Stephanie Teatro, Co-Executive Director, Tennessee Immigrant and Refugee Rights Coalition, said, “This is a humanitarian crisis. So far we’ve counted at least 160 children who have at least one parent that was arrested on April 5th, including 108 children who still have a parent detained. The fear and trauma that is caused by raids like this extend well beyond the families of those arrested. On Friday, the day after the raid, one county school district reported nearly 600 students were absent. After the workplace raid ensnared so many people from this small community, many parents are wondering if their workplace might be next and are making emergency plans for their children. Already we’ve helped 300 parents to execute powers of attorney, designating guardianship of approximately 700 children in the event that they are detained or deported. The level of fear and trauma in the wake of this raid cannot be overstated.”

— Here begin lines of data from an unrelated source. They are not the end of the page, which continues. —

/-- Both reset events put the whole of the core at its reset values in one step, whatever the state; irq
is then 0. -/
def Obligations.ResetEventsResetEverything : Prop :=
  (∀ (s : State) (rest : List Event), s.agenda = .hardReset :: rest →
    ∃ t, step s = .next t ∧ t.coreOf = State.reset ∧ t.irq = false) ∧
  ∀ (s : State) (w : Word32), w.getLsbD 0 = true →
    (hostAccess s (wordWrite 0x08 w)).coreOf = State.reset ∧
    (hostAccess s (wordWrite 0x08 w)).irq = false

/-! ### Invariants of every step -/

/-- From every state that meets the invariant a step gives a next state, which meets it: IOBUF keeps its
canonical form, an A register with inf = 1 holds (0, 1, 1) (10_state.md R46), CUR holds an accepted word
exactly while BUSY = 1 (DEDUCED, log 18), the error report is one R362 gives; and no step stops (60_exceptions.md
R381). -/
def Obligations.EveryStepKeepsTheInvariant : Prop :=
  ∀ s : State, Inv s → ∃ t, step s = .next t ∧ Inv t

/-- What a P register holds stays the identity, a point of E, or JUNK (10_state.md R43). -/
def Obligations.PointsStayOnTheCurve : Prop :=
  ∀ s t : State, PointsOnCurve s → step s = .next t → PointsOnCurve t

/-- R405: while no `ALDUU` is performed, every A register stays on the curve and no P register becomes
JUNK. -/
def Obligations.NoJunkWithoutUncheckedLoads : Prop :=
  ∀ s t : State, PointsOnCurve s → NoJunk s → OnCurveA s → step s = .next t →
    (∀ (w : Word32) (d : RegIdx) (off : BufOff), s.cur = some w → decode w ≠ .ok (.alduu d off)) →
    NoJunk t ∧ OnCurveA t

/-! ### Completion and frames -/

/-- Every well-formed command completes from every state: one step, BUSY ← 0, DONE ← 1, CMDCNT ← CMDCNT + 1
(20_memory.md R82, 60_exceptions.md R368), and CUR ← none, which R82 does not say: the model deduces it from
10_state.md R52, R56 and 70_reset_and_hazards.md R405 (DEDUCED, log 18). A command that fails check 3 or 4 of
R121 performs only `raise`, with its word (20_memory.md R72, 30_encoding.md R115); that the command itself
repeats the check of its acceptance is deduced too (DEDUCED, log 9). -/
def Obligations.EveryCommandCompletes : Prop :=
  ∀ (i : Instr) (s : State),
    (wellFormed i = true → ∃ t, exec i s = .next t ∧ Completed s t) ∧
    (regRangesFit i = false → exec i s = .next (s.raise .rangeReg (encode i))) ∧
    (bufRangeFits i = false → exec i s = .next (s.raise .rangeBuf (encode i)))

/-- The frame of the control commands `NOP`, `TNOT`, `ASET`, `TACC` (10_state.md R57). -/
def Obligations.FrameOfControlCommands : Prop :=
  ∀ (i : Instr) (s t : State), familyOf i = .control → wellFormed i = true → exec i s = .next t →
    Frame i s t ∧ t.draws = s.draws

/-- The frame of the Fp commands: only F[D], the bytes an `FSTB` or `FSTM` stores, and the flags of setT
(10_state.md R57). -/
def Obligations.FrameOfFpCommands : Prop :=
  ∀ (i : Instr) (s t : State), familyOf i = .fp → wellFormed i = true → exec i s = .next t →
    Frame i s t ∧ t.draws = s.draws

/-- The frame of the Scalar commands: only S[D], the bytes an `SSTB` or `SSTM` stores, and the flags of
setT (10_state.md R57). -/
def Obligations.FrameOfScalarCommands : Prop :=
  ∀ (i : Instr) (s t : State), familyOf i = .scalar → wellFormed i = true → exec i s = .next t →
    Frame i s t ∧ t.draws = s.draws

/-- The frame of the projective commands: only P[D], the A registers `PTOA` and `PBNORM` write, and the
flags of setT (10_state.md R57). -/
def Obligations.FrameOfProjectiveCommands : Prop :=
  ∀ (i : Instr) (s t : State), familyOf i = .projective → wellFormed i = true → exec i s = .next t →
    Frame i s t

/-- The frame of the affine and codec commands: only A[D], the bytes an `ASTC` or `ASTU` stores, and the
flags of setT (10_state.md R57). -/
def Obligations.FrameOfAffineCommands : Prop :=
  ∀ (i : Instr) (s t : State), familyOf i = .affine → wellFormed i = true → exec i s = .next t →
    Frame i s t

Heidi Altman, Director of Policy, National Immigrant Justice Center, said, “Within the past week, the administration has eliminated even the semblance of due process in the rapidly growing deportation system. Already, four out of every five immigrants in jail is not able to find a lawyer to help them defend against their deportation. By ending the legal orientation program, the attorney general is taking away the limited access to counsel that people have as they have seek legal protection while locked up in isolated immigration prisons. This is a significant step toward the administration’s goal of turning its immigration jails into black boxes where deportations happen swiftly and without witness.”